REMOVE-EACH is a somewhat problematic operation, in that it is doing a low-level manipulation of an array's contents...and you don't want to expose any intermediate states that aren't valid.
The efficiency of it is questionable...e.g. if you have an array that is 1,000 items long and you remove half of them, your array will now have 500 unused slots. Also, each time you remove an item you have to slide the rest of the array down...otherwise you leave an array which may have outstanding references in a potentially invalid state.
Ren-C went to some extremes to try and make REMOVE-EACH "rigorous". But it seems that it might be better to just write something like
remove-each: func [
{Removes values for each block that returns true.}
return: "Number of removed series items, or null if BREAK"
[<opt> integer!]
'vars "Word or block of words to set each time (local)"
[blank! word! block!]
data "The series to traverse (modified)" ; should BLANK! opt-out?
[<blank> any-series!]
body "Block to evaluate (return TRUE to remove)"
[<const> block!] ; !! Should support ACTION!
][
if empty? :body [body: [void]] ; GROUP!s vaporize when empty, address it
let mp: either block? vars [:map-each/splice] [:map-each]

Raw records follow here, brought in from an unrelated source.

-- ==== Sys2Proof/Tests/Slice0.lean ====
section
/-! SUPPORT. Tests. Expected values are the tables of spec/95_test_vectors.md and the examples of the rules; the witnesses at
the end meet the hypotheses of the statements in Certificates/Slice0/Obligations.lean. -/

namespace Sys2Proof.Tests

open Sys2Proof Sys2Proof.Machine

/-! ## Small states -/

/-- The reset state with parameters written. -/
def configured (S Q F PW PS : Word) : State :=
  { State.reset with sysclkHz := S, clkdiv := Q, freqHz := F, pwUs := PW, psUs := PS }

/-- The parameters of vector V1. -/
def idleV1 : State := configured 125000000#32 3200#32 1000#32 5#32 5#32

/-- V1, a calculation in flight: STATUS = 0x001. -/
def busyV1 : State := { idleV1 with busy := true }

/-- V1, computed: STATUS = 0x006. -/
def validV1 : State :=
  { idleV1 with done := true, valid := true, countA := 46#32, countB := 46#32, countC := 46#32, countD := 9846#32 }

/-- Vector V12, computed: STATUS = 0x30A. -/
def errorV12 : State :=
  { configured 1000000#32 256#32 1000#32 500#32 0#32 with done := true, err := true, errcode := 3#4 }

/-- The parameters of V12, a calculation in flight. -/
def busyV12 : State := { configured 1000000#32 256#32 1000#32 500#32 0#32 with busy := true }

/-- A state with the cycles it will see. -/
def sched (s : State) (cs : List CycleInput) : State := { s with schedule := cs }

/-- A cycle that presents a request word. -/
def reqCycle (w : ReqWord) : CycleInput := CycleInput.ofRequest (Request.ofWord w)

/-- A cycle in which the engine completes. -/
def engCycle : CycleInput := ⟨false, none, true⟩

/-- A cycle in which nothing happens. -/
def quietCycle : CycleInput := ⟨false, none, false⟩

/-- A cycle with `rst`. -/
def rstCycle : CycleInput := ⟨true, none, false⟩

/-- The state a step, an operation or a run answers with. -/
def got (o : Host.Outcome State Fault Refusal) : State :=
  match o with
  | .next t => t
  | .fault _ => State.reset
  | .refused _ => State.reset

/-- One request word performed as the next step. -/
def req (s : State) (w : ReqWord) : State := got (step (sched s [reqCycle w]))

/-! ## WellFormed refuses the ill-formed -/

/-- CMD.RSVD does not carry a command's code (R67). -/
theorem test_wf_refuses_rsvd_start : (Instr.cmdRsvd 1#32).wellFormed = false := by decide
/-- BUSERR does not carry a mapped offset (R103). -/
theorem test_wf_refuses_buserr_mapped : (Instr.buserr true 0x2C#6 0#32).wellFormed = false := by decide
/-- A read BUSERR does not carry DATA (R63 c). -/
theorem test_wf_refuses_buserr_read_data : (Instr.buserr false 0x01#6 5#32).wellFormed = false := by decide
/-- What the three checks admit. -/
theorem test_wf_admits : (Instr.cmdRsvd 3#32).wellFormed = true ∧ (Instr.buserr true 0x3C#6 5#32).wellFormed = true
    ∧ (Instr.buserr false 0x3F#6 0#32).wellFormed = true := by decide

/-! ## Decoding: words written out from R64, R71 and 95_test_vectors.md -/

theorem test_decode_rd_params : decode 0x0000000000#39 = .rdSysclkHz ∧ decode 0x0400000000#39 = .rdClkdiv
    ∧ decode 0x0800000000#39 = .rdFreqHz ∧ decode 0x0C00000000#39 = .rdPwUs ∧ decode 0x1000000000#39 = .rdPsUs := by
  decide
theorem test_decode_rd_cmd_status : decode 0x1400000000#39 = .rdCmd ∧ decode 0x1800000000#39 = .rdStatus
    ∧ decode 0x18DEADBEEF#39 = .rdStatus := by decide
theorem test_decode_rd_counts : decode 0x2000000000#39 = .rdCountA ∧ decode 0x2400000000#39 = .rdCountB
    ∧ decode 0x2800000000#39 = .rdCountC ∧ decode 0x2C00000000#39 = .rdCountD := by decide
theorem test_decode_wr_params : decode 0x4007735940#39 = .wrSysclkHz 125000000#32
    ∧ decode 0x4400000C80#39 = .wrClkdiv 3200#24 ∧ decode 0x48000003E8#39 = .wrFreqHz 1000#32
    ∧ decode 0x4C00000005#39 = .wrPwUs 5#32 ∧ decode 0x5000000005#39 = .wrPsUs 5#32 := by decide
theorem test_decode_wr_clkdiv_top_byte : decode 0x44FF000C80#39 = .wrClkdiv 0x000C80#24 := by decide
theorem test_decode_commands : decode 0x5400000000#39 = .cmdNop ∧ decode 0x5400000001#39 = .cmdStart
    ∧ decode 0x5400000002#39 = .cmdClear ∧ decode 0x5400000003#39 = .cmdRsvd 3#32
    ∧ decode 0x5400000101#39 = .cmdRsvd 0x101#32 ∧ decode 0x5480000001#39 = .cmdRsvd 0x80000001#32 := by decide
theorem test_decode_read_only : decode 0x58FFFFFFFF#39 = .wrStatus 0xFFFFFFFF#32 ∧ decode 0x6000000007#39 = .wrCountA 7#32
    ∧ decode 0x6400000007#39 = .wrCountB 7#32 ∧ decode 0x6800000007#39 = .wrCountC 7#32
    ∧ decode 0x6C00000007#39 = .wrCountD 7#32 := by decide
theorem test_decode_buserr : decode 0x0100000000#39 = .buserr false 0x01#6 0#32
    ∧ decode 0x1C00000000#39 = .buserr false 0x1C#6 0#32 ∧ decode 0x7C00000000#39 = .buserr true 0x3C#6 0#32
    ∧ decode 0x5500000001#39 = .buserr true 0x15#6 1#32 ∧ decode 0x3F00000000#39 = .buserr false 0x3F#6 0#32 := by decide
theorem test_decode_table_word : decodeTableWord 40 0x4007735940 = some (.wrSysclkHz 125000000#32) := by decide

/-! ## Register access, rows A1 to A22 -/

theorem test_rd_sysclk : (req idleV1 0x0000000000#39).rsp = ⟨false, 0x07735940#32⟩ := by decide
theorem test_rd_clkdiv : (req idleV1 0x0400000000#39).rsp = ⟨false, 0x00000C80#32⟩ := by decide
theorem test_rd_freq : (req idleV1 0x0800000000#39).rsp = ⟨false, 0x000003E8#32⟩ := by decide
theorem test_rd_pw : (req { idleV1 with psUs := 9#32 } 0x0C00000000#39).rsp = ⟨false, 5#32⟩ := by decide
theorem test_rd_ps : (req { idleV1 with pwUs := 9#32 } 0x1000000000#39).rsp = ⟨false, 5#32⟩ := by decide
theorem test_rd_cmd : (req validV1 0x1400000000#39).rsp = ⟨false, 0#32⟩ := by decide
theorem test_rd_status_valid : (req validV1 0x1800000000#39).rsp = ⟨false, 0x006#32⟩ := by decide
theorem test_rd_status_error : (req { errorV12 with ign := true } 0x18DEADBEEF#39).rsp = ⟨false, 0x31A#32⟩ := by decide
theorem test_rd_count_a : (req validV1 0x2000000000#39).rsp = ⟨false, 0x2E#32⟩ := by decide
theorem test_rd_count_b : (req { validV1 with countA := 0#32 } 0x2400000000#39).rsp = ⟨false, 0x2E#32⟩ := by decide
theorem test_rd_count_c : (req validV1 0x2800000000#39).rsp = ⟨false, 0x2E#32⟩ := by decide
theorem test_rd_count_d : (req validV1 0x2C00000000#39).rsp = ⟨false, 0x2676#32⟩ := by decide
theorem test_wr_sysclk_A2 : (req State.reset 0x40FFFFFFFF#39).sysclkHz = 4294967295#32 := by decide
theorem test_wr_clkdiv_A3 : (req State.reset 0x44FFFFFFFF#39).clkdiv = 0x00FFFFFF#32 := by decide
theorem test_wr_clkdiv_A4 : (req idleV1 0x4401000000#39).clkdiv = 0#32 := by decide
theorem test_wr_freq_busy_A9 : (req busyV1 0x4800000005#39).freqHz = 1000#32
    ∧ (req busyV1 0x4800000005#39).statusWord = 0x011#32 := by decide
theorem test_wr_pw_valid_A10 : (req validV1 0x4C0000000A#39).pwUs = 5#32
    ∧ (req validV1 0x4C0000000A#39).statusWord = 0x016#32 := by decide
theorem test_wr_pw_error_A11 : (req errorV12 0x4C000001F3#39).pwUs = 499#32
    ∧ (req errorV12 0x4C000001F3#39).statusWord = 0x30A#32 := by decide
theorem test_wr_ps : (req idleV1 0x5000000007#39).psUs = 7#32 := by decide
theorem test_wr_status_A12 : req busyV1 0x58FFFFFFFF#39 = { busyV1 with rsp := ⟨true, 0#32⟩ } := by decide
theorem test_wr_count_a_A13 : req validV1 0x6000000007#39 = { validV1 with rsp := ⟨true, 0#32⟩ } := by decide
theorem test_wr_count_b_A14 : req validV1 0x6400000007#39 = { validV1 with rsp := ⟨true, 0#32⟩ } := by decide
theorem test_wr_count_c_A15 : req validV1 0x6800000007#39 = { validV1 with rsp := ⟨true, 0#32⟩ } := by decide
theorem test_wr_count_d_A16 : req validV1 0x6C00000007#39 = { validV1 with rsp := ⟨true, 0#32⟩ } := by decide
theorem test_buserr_A18 : req idleV1 0x7C00000000#39 = { idleV1 with rsp := ⟨true, 0#32⟩ } := by decide
theorem test_buserr_A20 : req idleV1 0x5500000001#39 = { idleV1 with rsp := ⟨true, 0#32⟩ } := by decide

let new-data: mp (vars) data compose/deep [
if not (as group! body) [get/any '(vars)]
]
if null? new-data [return null] ; BREAK
let diff: (length of data) - (length of new-data)
swap-contents data new-data
return diff
]
This hinges on the SWAP-CONTENTS low-level operation (better name sought), which would simply take the guts of the new series and swap it out with the old series. Code for this already exists.
What this means is that any code which accessed the original array during the removal process would see it as the pre-modified form. Which is basically what the Ren-C bulletproofing did, just much more awkwardly. :-/
REMOVE-EACH isn't all that terribly common, and the acrobatics required to make it safe aren't really a good use of time...especially to port here in stackless. It's better to invest more into making MAP-EACH stackless and rigorous, and spending time on more important problems.